Когда после забастовки Лескина, по распоряжению Фелля, назначили мастером, фельдшер сказал:

– Этот далеко пойдет, я сразу заметил. Надо только, чтоб от прежних товарищей держался подальше.

Ольга решила, что именно она поможет новому мастеру выйти в люди, и стала искать встреч с Андреем. Молодой мастер стал своим человеком в доме Костенко, а вскоре – и мужем Ольги.

Первые месяцы после свадьбы молодые жили дружно. Андрей все ближе сходился с кругом, излюбленным Костенко, почти перестал заходить в бараки… Идеал мещанского счастья Ольги, казалось, был близок к осуществлению.

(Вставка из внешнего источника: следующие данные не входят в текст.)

/-- O45. A pass is fetched, starts when ready, runs its groups and completes; deadlines and traps end it. Derived:
Cites R311, R313, R314, R315, R316, R317, R327, R340, spec/10_orangery_graphics_and_display.md. -/
def Obligations.PassesAreFetchedRunAndCompleted : Prop :=
  (∀ (p : Fin 16) (s : State), s.wf = true →
    let x := s.orgRing p.val
    let st := s.orgStamp p.val
    let head := s.rd .orgQHead p.val
    let a := s.rd .orgQBase p.val + 64 * (head % 2 ^ bits (s.rd .orgQCfg p.val) 7 4)
    ((s.still 20 = true ∨ s.plotRunning p.val = false ∨ s.shaders p.val = []) → exec (.passFetch p) s = .next s) ∧
    (s.still 20 = false → s.plotRunning p.val = true → s.shaders p.val ≠ [] →
      (bit (s.rd .orgQCfg p.val) 0 = true → head ≠ s.rd .orgQTail p.val → (∃ q ∈ x.passes, q.state = 2) →
        s.accessFree st a 64 false →
        (∀ w ∈ x.window, w.1 ≠ fld (s.dramGet a 64) 0 4) → (∀ q ∈ x.passes, q.seq ≠ fld (s.dramGet a 64) 0 4) →
        ∃ (t : State) (f : OrgPass), exec (.passFetch p) s = .next t ∧ t.orgRing p.val = { x with passes := x.passes ++ [f] } ∧
          f.raw = s.dramGet a 64 ∧ f.pos = head ∧ f.state = 0 ∧ f.era = x.era ∧ t.rd .orgQHead p.val = (head + 1) % 2 ^ 32 ∧
          t.dram = s.dram) ∧
      (∀ f : OrgPass, head = s.rd .orgQTail p.val → x.next = some f → f.bad = none →
        (f.state = 0 → ∀ w, s.passRefusal p.val f = some w → exec (.passFetch p) s = .next (s.completePass p.val f w)) ∧
        ((f.state = 0 → s.passRefusal p.val f = none) → s.passWait p.val f = true →
          f.desc = [] →
          let n := if f.compute then 64 else 128
          let da := fld f.raw 0x28 8
          let d := s.dramGet da n
          let named := bitList 16 (coresMask f.compute d)
          let cores := if named.isEmpty then s.shaders p.val else named
          s.accessFree st da n false →
          (if f.compute then computeDescOk d else renderDescOk d) = true → named.all (s.shaders p.val).contains = true →
          ∃ t g, exec (.passFetch p) s = .next t ∧ (t.orgRing p.val).passes.find? (fun q => q.pos == f.pos && q.era == f.era) = some g ∧
            g.desc = d ∧ g.cores = cores ∧ t.dram = s.dram ∧
            (s.coresFree p.val cores = true → g.state = 2 ∧ g.start = some s.now) ∧
            (s.coresFree p.val cores = false → g.state = 1))))) ∧
  (∀ (who : Who) (p : Fin 16) (v : BitVec 32) (s : State), s.wf = true → isKeeper who = true ∨ s.isCoreOf who p.val = true →
    (∀ d, RegId.row .orgQCfg = some d → v.toNat &&& (0xFFFFFFFFFFFFFFFF ^^^ d.mask) = 0) → 4 ≤ bits v.toNat 7 4 →
    bits v.toNat 7 4 ≤ 12 → bit v.toNat 0 = true → bit (s.rd .orgQCfg p.val) 0 = false →
    ∃ t, exec (.orgQpCfgWrite who p v) s = .next t ∧ t.rd .orgQTail p.val = 0 ∧ t.rd .orgQHead p.val = 0 ∧
      bit (t.rd .orgQCfg p.val) 0 = true ∧ (t.orgRing p.val).era = (s.orgRing p.val).era + 1 ∧
      (t.orgRing p.val).passes = (s.orgRing p.val).passes ∧ (t.orgRing p.val).cpl = 0 ∧
      (t.orgRing p.val).dups = (s.orgRing p.val).dups) ∧
  (∀ (p : Fin 16) (s : State), s.still 20 = false → swf (fun _ => {}) s.org.cores = true →
    (∀ f, s.computePass p.val = some f → (∃ t, exec (.compute p) s = .next t ∧
        t.org.rings = (s.updPass p.val f OrgPass.dispatch).org.rings ∧ t.dram = s.dram ∧
        (∀ c ∈ f.dispatch.busy, c ∉ f.busy → (t.orgCore c).vectors = fld f.desc 8 2 / 64 ∧
          (t.orgCore c).group.cells = [] ∧ (t.orgCore c).group.lost ≠ none)) ∧
      f.dispatch.busy.length = f.busy.length + (f.dispatch.nextGroup - f.nextGroup) ∧ f.nextGroup ≤ f.dispatch.nextGroup ∧
      (f.nextGroup ≤ fld f.desc 4 4 → f.dispatch.nextGroup ≤ fld f.desc 4 4)) ∧
    (∀ f w, (s.orgRing p.val).passes.find? (fun f => f.finished.isSome) = some f → f.finished = some w →
      exec (.passComplete p) s = .next ((s.completePass p.val f w).passAdvance p.val) ∧
      ((s.orgRing p.val).dups = [] → f.frame = false → ∃ l, (s.completePass p.val f w).orgRing p.val = { s.orgRing p.val with
        passes := l, window := ((f.seq, w) :: (s.orgRing p.val).window).take 64, cpl := (s.orgRing p.val).cpl + 1 } ∧
        ∀ q ∈ l, ¬ (q.pos = f.pos ∧ q.era = f.era)))) ∧
  (∀ (c : Fin 16) (ws : List (BitVec 48 × List Byte)) (s s1 : State) (p : Nat) (f : OrgPass), s.still 20 = false →
    s.corePass c.val = some (p, f) → f.busy.contains c.val = true →
    let l := ws.map (fun w => (w.1.toNat, w.2))
    s.coreStores p c.val l = (s1, true) →
    let s2 := s1.groupClear c.val
    let g := { f with busy := f.busy.erase c.val, done := f.done + 1 }
    exec (.computeGroupEnd c ws) s = .next
      (if f.state = 2 ∧ s2.preempts p f = true then
        (s2.updPass p f (fun _ => { g with state := 3, preempted := true })).passAdvance p
      else if f.state = 2 ∧ f.nextGroup < fld f.desc 4 4 then
        (s2.updPass p f (fun _ => { g with busy := g.busy ++ [c.val], nextGroup := g.nextGroup + 1 })).groupBegin f c.val
      else (s2.updPass p f (fun _ => g)).passAdvance p) ∧
    (swf (fun _ => {}) s.org.cores = true → sumL (((s.orgCore c.val).dcache ++ l).map (fun e => e.2.length)) ≤ 65536 →
      s1.dram = s.dram ∧ (s1.orgCore c.val).dcache = (s.orgCore c.val).dcache ++ l)) ∧
  (∀ (p : Fin 16) (seq : BitVec 32) (s : State) (f : OrgPass),
    (s.orgRing p.val).passes.find? (fun f => f.seq == seq.toNat && !f.missed) = some f → bit (fld f.raw 7 1) 2 = true →
    (s.now < fld f.raw 0x20 8 → exec (.passDeadlineMiss p seq) s = .next s) ∧
    (fld f.raw 0x20 8 ≤ s.now → ∃ t, exec (.passDeadlineMiss p seq) s = .next t ∧
      t.log.raised = s.log.raised ++ [⟨s.now, srcId .org 0, fcDEADLINE, 2, stDEADLINE_MISSED, p.val, 0xFFFF, 0,
        f.tag + 65536 * p.val⟩] ∧ ∀ q ∈ (t.orgRing p.val).passes, q.pos = f.pos → q.era = f.era →
          q.bad.isSome = true ∧ q.busy = [] ∧ q.tile = [])) ∧
  (∀ (c : Fin 16) (code : BitVec 8) (pc : BitVec 32) (s : State),
    (s.corePass c.val = none → exec (.shaderTrap c code pc) s = .next s) ∧
    (∀ p f, s.corePass c.val = some (p, f) → ∃ t, exec (.shaderTrap c code pc) s = .next t ∧
      t.log.raised = s.log.raised ++ [⟨s.now, srcId .org 0, 0x10, 2, stREFUSED_FORMAT, p, 0xFFFF, 0,
        code.toNat + 256 * c.val + 2 ^ 32 * pc.toNat⟩] ∧ ∀ q ∈ (t.orgRing p).passes, q.pos = f.pos → q.era = f.era →
          q.bad.isSome = true ∧ q.busy = [] ∧ q.tile = []))

/-- O46. The geometry and tile phases, texture, residency and interpolation results, and fragment output. Derived:
Cites R310, R319, R320, R321, R323, R325, spec/10_orangery_graphics_and_display.md. -/
def Obligations.TilesTexturesAndFragments : Prop :=
  (∀ (p : Fin 16) (sh : List (Nat × Nat × List (BitVec 32))) (n : Nat) (s s1 : State) (f : OrgPass) (tris : List OrgTri),
    s.still 20 = false → s.renderPass p.val (fun f => f.tris.isNone) = some f →
    s.assemble p.val (f.cores.headD 0) f sh (fld f.desc 0x34 4) 0 = (s1, some tris) →
    (fld f.desc 0x68 4 < n → exec (.render p sh n) s = .next (s1.passAbort p.val f stMEMORY_EXHAUSTED)) ∧
    (n ≤ fld f.desc 0x68 4 → s1.accessFree (s.orgStamp p.val) (fld f.desc 0x60 8) n true →
      ∃ t, exec (.render p sh n) s = .next t ∧ t.org = (s1.updPass p.val f (fun f => { f with tris := some tris })).org ∧
        t.plan = s.plan)) ∧
  (∀ (c : Fin 16) (s : State) (f : OrgPass), s.still 20 = false →
    s.renderPass (s.ownerOf 0x0F c.val) (fun f => f.tris.isSome && f.cores.contains c.val) = some f →
    let p := s.ownerOf 0x0F c.val
    (∀ s1 k bufs, f.tile.find? (fun e => e.1 == c.val) = none → f.nextTile.find? (fun e => e.1 == c.val) = some (c.val, k) →
      k < f.tiles.2 → s.loadTargets p c.val f k 0 f.targets = (s1, some bufs) →
      exec (.tilePhase c) s = .next (s1.updPass p f (fun f => { f with
        tile := f.tile ++ [(c.val, ⟨k, bufs, []⟩)],
        nextTile := updWhere (fun e => e.1 == c.val) (fun e => (e.1, e.2 + f.cores.length)) f.nextTile }))) ∧
    (∀ s1 o, f.tile.find? (fun e => e.1 == c.val) = some (c.val, o) → s.coreWrites p c.val (f.tileWrites o) = (s1, true) →
      exec (.tilePhase c) s = .next ((s1.updPass p f (fun f => { f with
        tile := f.tile.filter (fun e => e.1 ≠ c.val), done := f.done + 1 })).tileOpen p c.val f))) ∧
  (∀ (c : Fin 16) (word : BitVec 32) (tex mask : BitVec 64) (uv : List (BitVec 32 × BitVec 32)) (s : State) (p : Nat) (f : OrgPass),
    s.still 20 = false → s.corePass c.val = some (p, f) → s.waitingReqs = 0 →
    swf (fun _ => {}) s.org.cores = true → swf (fun _ => 0) (s.orgCore c.val).v = true →
    let reg (t : State) (r : Nat) : Nat := sget (fun _ => 0) (t.orgCore c.val).v r
    let is (o : OgxOp) (vd vs2 : Nat) : Prop := decodeOgx word = some (o, vd, vs2)
    let not (o : OgxOp) : Prop := ∀ vd vs2, ¬ is o vd vs2
    (not .tex → exec (.ogxTex c word tex mask uv) s = .next (s.accessTrap c.val 2)) ∧
    (∀ lods, not .texl → exec (.ogxTexl c word tex mask uv lods) s = .next (s.accessTrap c.val 2)) ∧
    (not .res → exec (.ogxRes c word tex mask uv) s = .next (s.accessTrap c.val 2)) ∧
    (∀ comp el, not .interp → exec (.ogxInterp c word comp mask el) s = .next (s.accessTrap c.val 2)) ∧
    (∀ k fr, not .out → exec (.ogxOut c (word, k) fr) s = .next (s.accessTrap c.val 2)) ∧
    (∀ (vd vs2 : Nat) (lods : Option (List (BitVec 32))) (s1 s2 : State) (d : Option TexDesc) (l : List (List Nat)),
      is (if lods.isSome then .texl else .tex) vd vs2 →
      let cols := uvCols uv ++ (match lods with | none => [] | some z => [z.map BitVec.toNat])
      let s0 := s.ogxLoad c.val vs2 cols
      s0.texOf p c.val f tex.toNat = (s1, some d) →
      s1.sampleAll p c.val d mask.toNat uv lods (min 64 uv.length) 0 = (s2, some l) →
      ∃ t, exec (match lods with | none => .ogxTex c word tex mask uv | some z => .ogxTexl c word tex mask uv z) s = .next t ∧
        t.dram = s.dram ∧ (∀ r, r < vd ∨ vd + 4 ≤ r → reg t r = reg s0 r) ∧
        (∀ r, r < vs2 ∨ vs2 + cols.length ≤ r → reg s0 r = reg s r) ∧
        ∀ ch e, ch < 4 → e < 64 → bits (reg t (vd + ch)) (32 * e + 31) (32 * e) =
          if bit mask.toNat e = true ∧ e < l.length then (l.getD e []).getD ch 0 % 2 ^ 32
          else bits (reg s0 (vd + ch)) (32 * e + 31) (32 * e)) ∧
    (∀ (vd vs2 : Nat) (s1 s2 : State) (d : Option TexDesc) (l : List Bool), is .res vd vs2 →
      let s0 := s.ogxLoad c.val vs2 (uvCols uv)
      s0.texOf p c.val f tex.toNat = (s1, some d) →
      s1.residentMask p c.val d mask.toNat uv (min 64 uv.length) 0 = (s2, some l) →
      ∃ t, exec (.ogxRes c word tex mask uv) s = .next t ∧ t.dram = s.dram ∧ (∀ r, r ≠ vd → reg t r = reg s0 r) ∧
        ∀ e, bit (reg t vd) e = if bit mask.toNat e = true ∧ e < l.length then l.getD e false else bit (reg s0 vd) e) ∧
    (∀ (vd vs2 : Nat) (comp : Fin 64) (elems : List (Nat × Nat × Nat)), is .interp vd vs2 →
      ∃ t, exec (.ogxInterp c word comp mask elems) s = .next t ∧ t.dram = s.dram ∧ (∀ r, r ≠ vd → reg t r = reg s r) ∧
        ∀ e i, e < 64 → elems[e]? = some i → bit mask.toNat e = true → ∀ tri, (f.tris.getD [])[i.1]? = some tri →
          bits (reg t vd) (32 * e + 31) (32 * e) = triAttr f.dims.1 f.dims.2 comp.val tri.verts i.2.1 i.2.2 % 2 ^ 32) ∧
    (∀ (vd vs2 : Nat) (k : Fin 4) (frags : List (Nat × Nat × Nat × List (BitVec 32))) (o : OrgTile), is .out vd vs2 →
      f.tile.find? (fun e => e.1 == c.val) = some (c.val, o) →
      exec (.ogxOut c (word, k) frags) s = .next ((s.ogxLoad c.val vs2 (colourCols frags)).updPass p f (fun g => { g with
        tile := updWhere (fun e => e.1 == c.val) (fun _ => (c.val, frags.foldl (fun o e => o.output f k.val e) o)) g.tile })))) ∧
  (∀ w : BitVec 32, (∀ o vd vs2, decodeOgx w = some (o, vd, vs2) →
      w.toNat % 128 = 0x5B ∧ w.toNat / 2 ^ 25 = 0 ∧ w.toNat / 4096 % 8 ≤ 4 ∧ vd = w.toNat / 128 % 32 ∧
      vs2 = w.toNat / 2 ^ 20 % 32 ∧ (o = .out → vd = 0)) ∧
    (5 ≤ w.toNat / 4096 % 8 → decodeOgx w = none)) ∧
  (∀ (o : OrgTile) (f : OrgPass) (k i x y : Nat) (col : List (BitVec 32)) (tri : OrgTri), (f.tris.getD [])[i]? = some tri →
    (triCovers f.dims.1 f.dims.2 tri.verts x y = false → o.output f k (i, x, y, col) = o) ∧
    (o.inOrder i x y = false → o.output f k (i, x, y, col) = o) ∧
    (triCovers f.dims.1 f.dims.2 tri.verts x y = true → k < fld f.desc 8 1 → x < f.dims.1 → y < f.dims.2 →
      y / 32 * f.tiles.1 + x / 32 = o.tile → fld f.desc 9 1 = 0 → bit (fld tri.draw 0x15 1) 5 = false → o.tested = [] →
      o.output f k (i, x, y, col) = { o with bufs := setAt o.bufs k (setAt (o.bufs.getD k []) (32 * (y % 32) + x % 32)
        (pixelEncode (fld f.desc (0x30 + k) 1) ((col.map BitVec.toNat ++ [0, 0, 0, 0]).take 4))) }))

И вдруг все рушилось. Андрей стал пить, буянил и оскорблял жену, даже бил, а трезвый ходил мрачный, чем-то удрученный.

Сначала Ольга старалась скрыть от родителей нелады с мужем: она успела его по-настоящему полюбить. Но пьяные дебоши Лескина стали известны всем, о них заговорили в поселке.

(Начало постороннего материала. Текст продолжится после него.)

@[simp] theorem State.setMcc_pending (c : Nat) (m : MccSt) : (s.setMcc c m).pending = s.pending := rfl
@[simp] theorem State.setMcc_dt (c : Nat) (m : MccSt) : (s.setMcc c m).dt = s.dt := rfl
@[simp] theorem State.setMcc_free (c : Nat) (m : MccSt) : (s.setMcc c m).free = s.free := rfl
@[simp] theorem State.setMcc_regs (c : Nat) (m : MccSt) : (s.setMcc c m).regs = s.regs := rfl
@[simp] theorem State.setMcc_resp (c : Nat) (m : MccSt) : (s.setMcc c m).resp = s.resp := rfl
@[simp] theorem State.setMcc_out (c : Nat) (m : MccSt) : (s.setMcc c m).out = s.out := rfl
@[simp] theorem State.setMcc_plan (c : Nat) (m : MccSt) : (s.setMcc c m).plan = s.plan := rfl
@[simp] theorem State.setMcc_spl (c : Nat) (m : MccSt) : (s.setMcc c m).spl = s.spl := rfl
@[simp] theorem State.setMcc_dram (c : Nat) (m : MccSt) : (s.setMcc c m).dram = s.dram := rfl
@[simp] theorem State.setMcc_pads (c : Nat) (m : MccSt) : (s.setMcc c m).pads = s.pads := rfl
@[simp] theorem State.setMcc_flash (c : Nat) (m : MccSt) : (s.setMcc c m).flash = s.flash := rfl
@[simp] theorem State.setMcc_log (c : Nat) (m : MccSt) : (s.setMcc c m).log = s.log := rfl
@[simp] theorem State.setMcc_safe (c : Nat) (m : MccSt) : (s.setMcc c m).safe = s.safe := rfl
@[simp] theorem State.setMcc_tensor (c : Nat) (m : MccSt) : (s.setMcc c m).tensor = s.tensor := rfl
@[simp] theorem State.setMcc_pwr (c : Nat) (m : MccSt) : (s.setMcc c m).pwr = s.pwr := rfl
@[simp] theorem State.setMcc_kpr (c : Nat) (m : MccSt) : (s.setMcc c m).kpr = s.kpr := rfl
@[simp] theorem State.setMcc_gth (c : Nat) (m : MccSt) : (s.setMcc c m).gth = s.gth := rfl
@[simp] theorem State.setMcc_gls (c : Nat) (m : MccSt) : (s.setMcc c m).gls = s.gls := rfl
@[simp] theorem State.setMcc_host (c : Nat) (m : MccSt) : (s.setMcc c m).host = s.host := rfl
@[simp] theorem State.setMcc_elx (c : Nat) (m : MccSt) : (s.setMcc c m).elx = s.elx := rfl
@[simp] theorem State.setMcc_tim (c : Nat) (m : MccSt) : (s.setMcc c m).tim = s.tim := rfl
@[simp] theorem State.setMcc_net (c : Nat) (m : MccSt) : (s.setMcc c m).net = s.net := rfl
@[simp] theorem State.setMcc_sns (c : Nat) (m : MccSt) : (s.setMcc c m).sns = s.sns := rfl
@[simp] theorem State.setMcc_org (c : Nat) (m : MccSt) : (s.setMcc c m).org = s.org := rfl
@[simp] theorem State.setMcc_dsp (c : Nat) (m : MccSt) : (s.setMcc c m).dsp = s.dsp := rfl
@[simp] theorem State.setMcc_pins (c : Nat) (m : MccSt) : (s.setMcc c m).pins = s.pins := rfl
@[simp] theorem State.setMcc_padLost (c : Nat) (m : MccSt) : (s.setMcc c m).padLost = s.padLost := rfl
@[simp] theorem State.setMcc_pinCtl (c : Nat) (m : MccSt) : (s.setMcc c m).pinCtl = s.pinCtl := rfl
@[simp] theorem State.setMcc_sysDma (c : Nat) (m : MccSt) : (s.setMcc c m).sysDma = s.sysDma := rfl

@[simp] theorem State.setCache_pending (l : List CacheLine) : (s.setCache l).pending = s.pending := rfl
@[simp] theorem State.setCache_dt (l : List CacheLine) : (s.setCache l).dt = s.dt := rfl
@[simp] theorem State.setCache_free (l : List CacheLine) : (s.setCache l).free = s.free := rfl
@[simp] theorem State.setCache_regs (l : List CacheLine) : (s.setCache l).regs = s.regs := rfl
@[simp] theorem State.setCache_resp (l : List CacheLine) : (s.setCache l).resp = s.resp := rfl
@[simp] theorem State.setCache_out (l : List CacheLine) : (s.setCache l).out = s.out := rfl
@[simp] theorem State.setCache_plan (l : List CacheLine) : (s.setCache l).plan = s.plan := rfl
@[simp] theorem State.setCache_spl (l : List CacheLine) : (s.setCache l).spl = s.spl := rfl
@[simp] theorem State.setCache_dram (l : List CacheLine) : (s.setCache l).dram = s.dram := rfl
@[simp] theorem State.setCache_pads (l : List CacheLine) : (s.setCache l).pads = s.pads := rfl
@[simp] theorem State.setCache_flash (l : List CacheLine) : (s.setCache l).flash = s.flash := rfl
@[simp] theorem State.setCache_log (l : List CacheLine) : (s.setCache l).log = s.log := rfl
@[simp] theorem State.setCache_safe (l : List CacheLine) : (s.setCache l).safe = s.safe := rfl
@[simp] theorem State.setCache_tensor (l : List CacheLine) : (s.setCache l).tensor = s.tensor := rfl
@[simp] theorem State.setCache_pwr (l : List CacheLine) : (s.setCache l).pwr = s.pwr := rfl
@[simp] theorem State.setCache_kpr (l : List CacheLine) : (s.setCache l).kpr = s.kpr := rfl
@[simp] theorem State.setCache_gth (l : List CacheLine) : (s.setCache l).gth = s.gth := rfl
@[simp] theorem State.setCache_gls (l : List CacheLine) : (s.setCache l).gls = s.gls := rfl
@[simp] theorem State.setCache_host (l : List CacheLine) : (s.setCache l).host = s.host := rfl
@[simp] theorem State.setCache_elx (l : List CacheLine) : (s.setCache l).elx = s.elx := rfl
@[simp] theorem State.setCache_tim (l : List CacheLine) : (s.setCache l).tim = s.tim := rfl
@[simp] theorem State.setCache_net (l : List CacheLine) : (s.setCache l).net = s.net := rfl
@[simp] theorem State.setCache_sns (l : List CacheLine) : (s.setCache l).sns = s.sns := rfl
@[simp] theorem State.setCache_org (l : List CacheLine) : (s.setCache l).org = s.org := rfl
@[simp] theorem State.setCache_dsp (l : List CacheLine) : (s.setCache l).dsp = s.dsp := rfl
@[simp] theorem State.setCache_pins (l : List CacheLine) : (s.setCache l).pins = s.pins := rfl
@[simp] theorem State.setCache_padLost (l : List CacheLine) : (s.setCache l).padLost = s.padLost := rfl
@[simp] theorem State.setCache_pinCtl (l : List CacheLine) : (s.setCache l).pinCtl = s.pinCtl := rfl
@[simp] theorem State.setCache_sysDma (l : List CacheLine) : (s.setCache l).sysDma = s.sysDma := rfl

@[simp] theorem State.enqueueFront_dt (c : Instr) : (s.enqueueFront c).dt = s.dt := rfl
@[simp] theorem State.enqueueFront_free (c : Instr) : (s.enqueueFront c).free = s.free := rfl
@[simp] theorem State.enqueueFront_regs (c : Instr) : (s.enqueueFront c).regs = s.regs := rfl
@[simp] theorem State.enqueueFront_resp (c : Instr) : (s.enqueueFront c).resp = s.resp := rfl
@[simp] theorem State.enqueueFront_out (c : Instr) : (s.enqueueFront c).out = s.out := rfl
@[simp] theorem State.enqueueFront_plan (c : Instr) : (s.enqueueFront c).plan = s.plan := rfl
@[simp] theorem State.enqueueFront_spl (c : Instr) : (s.enqueueFront c).spl = s.spl := rfl
@[simp] theorem State.enqueueFront_dram (c : Instr) : (s.enqueueFront c).dram = s.dram := rfl
@[simp] theorem State.enqueueFront_pads (c : Instr) : (s.enqueueFront c).pads = s.pads := rfl
@[simp] theorem State.enqueueFront_flash (c : Instr) : (s.enqueueFront c).flash = s.flash := rfl
@[simp] theorem State.enqueueFront_log (c : Instr) : (s.enqueueFront c).log = s.log := rfl
@[simp] theorem State.enqueueFront_safe (c : Instr) : (s.enqueueFront c).safe = s.safe := rfl
@[simp] theorem State.enqueueFront_mem (c : Instr) : (s.enqueueFront c).mem = s.mem := rfl
@[simp] theorem State.enqueueFront_tensor (c : Instr) : (s.enqueueFront c).tensor = s.tensor := rfl
@[simp] theorem State.enqueueFront_pwr (c : Instr) : (s.enqueueFront c).pwr = s.pwr := rfl
@[simp] theorem State.enqueueFront_kpr (c : Instr) : (s.enqueueFront c).kpr = s.kpr := rfl
@[simp] theorem State.enqueueFront_gth (c : Instr) : (s.enqueueFront c).gth = s.gth := rfl
@[simp] theorem State.enqueueFront_gls (c : Instr) : (s.enqueueFront c).gls = s.gls := rfl
@[simp] theorem State.enqueueFront_host (c : Instr) : (s.enqueueFront c).host = s.host := rfl
@[simp] theorem State.enqueueFront_elx (c : Instr) : (s.enqueueFront c).elx = s.elx := rfl
@[simp] theorem State.enqueueFront_tim (c : Instr) : (s.enqueueFront c).tim = s.tim := rfl
@[simp] theorem State.enqueueFront_net (c : Instr) : (s.enqueueFront c).net = s.net := rfl
@[simp] theorem State.enqueueFront_sns (c : Instr) : (s.enqueueFront c).sns = s.sns := rfl
@[simp] theorem State.enqueueFront_org (c : Instr) : (s.enqueueFront c).org = s.org := rfl
@[simp] theorem State.enqueueFront_dsp (c : Instr) : (s.enqueueFront c).dsp = s.dsp := rfl
@[simp] theorem State.enqueueFront_pins (c : Instr) : (s.enqueueFront c).pins = s.pins := rfl
@[simp] theorem State.enqueueFront_padLost (c : Instr) : (s.enqueueFront c).padLost = s.padLost := rfl
@[simp] theorem State.enqueueFront_pinCtl (c : Instr) : (s.enqueueFront c).pinCtl = s.pinCtl := rfl
@[simp] theorem State.enqueueFront_sysDma (c : Instr) : (s.enqueueFront c).sysDma = s.sysDma := rfl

Мать Ольги заливалась слезами, горюя о загубленной жизни дочери, сам Костенко клял «хама, ворвавшегося в приличную семью», но только за глаза: он по-прежнему боялся Андрея.

Все попытки Ольги узнать, что случилось, разбивались о неприязнь, с какой к ней теперь относился муж. К тестю и другим мастерам он перестал ходить, хотя и к прежним друзьям тоже не шел; пил один, мрачный, раздраженный. Жена молчала и много думала, пытаясь понять, что же разбило их счастье.

Тяжелая полоса в жизни послужила молодой женщине первой настоящей школой.

Ольга научилась размышлять, наблюдать, сравнивать. Сидела она дома одна – Андрей был на работе или бродил за поселком пьяный, подруги про нее забыли.

«Идти к родным – опять слезы матери, ворчанье отца. К знакомым – услышать ядовитые намеки по адресу мужа… Куда, к кому и зачем идти? – думала Ольга. – Никто за другого не заступится, не поможет в беде, а еще толкнет, как нас сейчас с Андреем уже толкают, топят…»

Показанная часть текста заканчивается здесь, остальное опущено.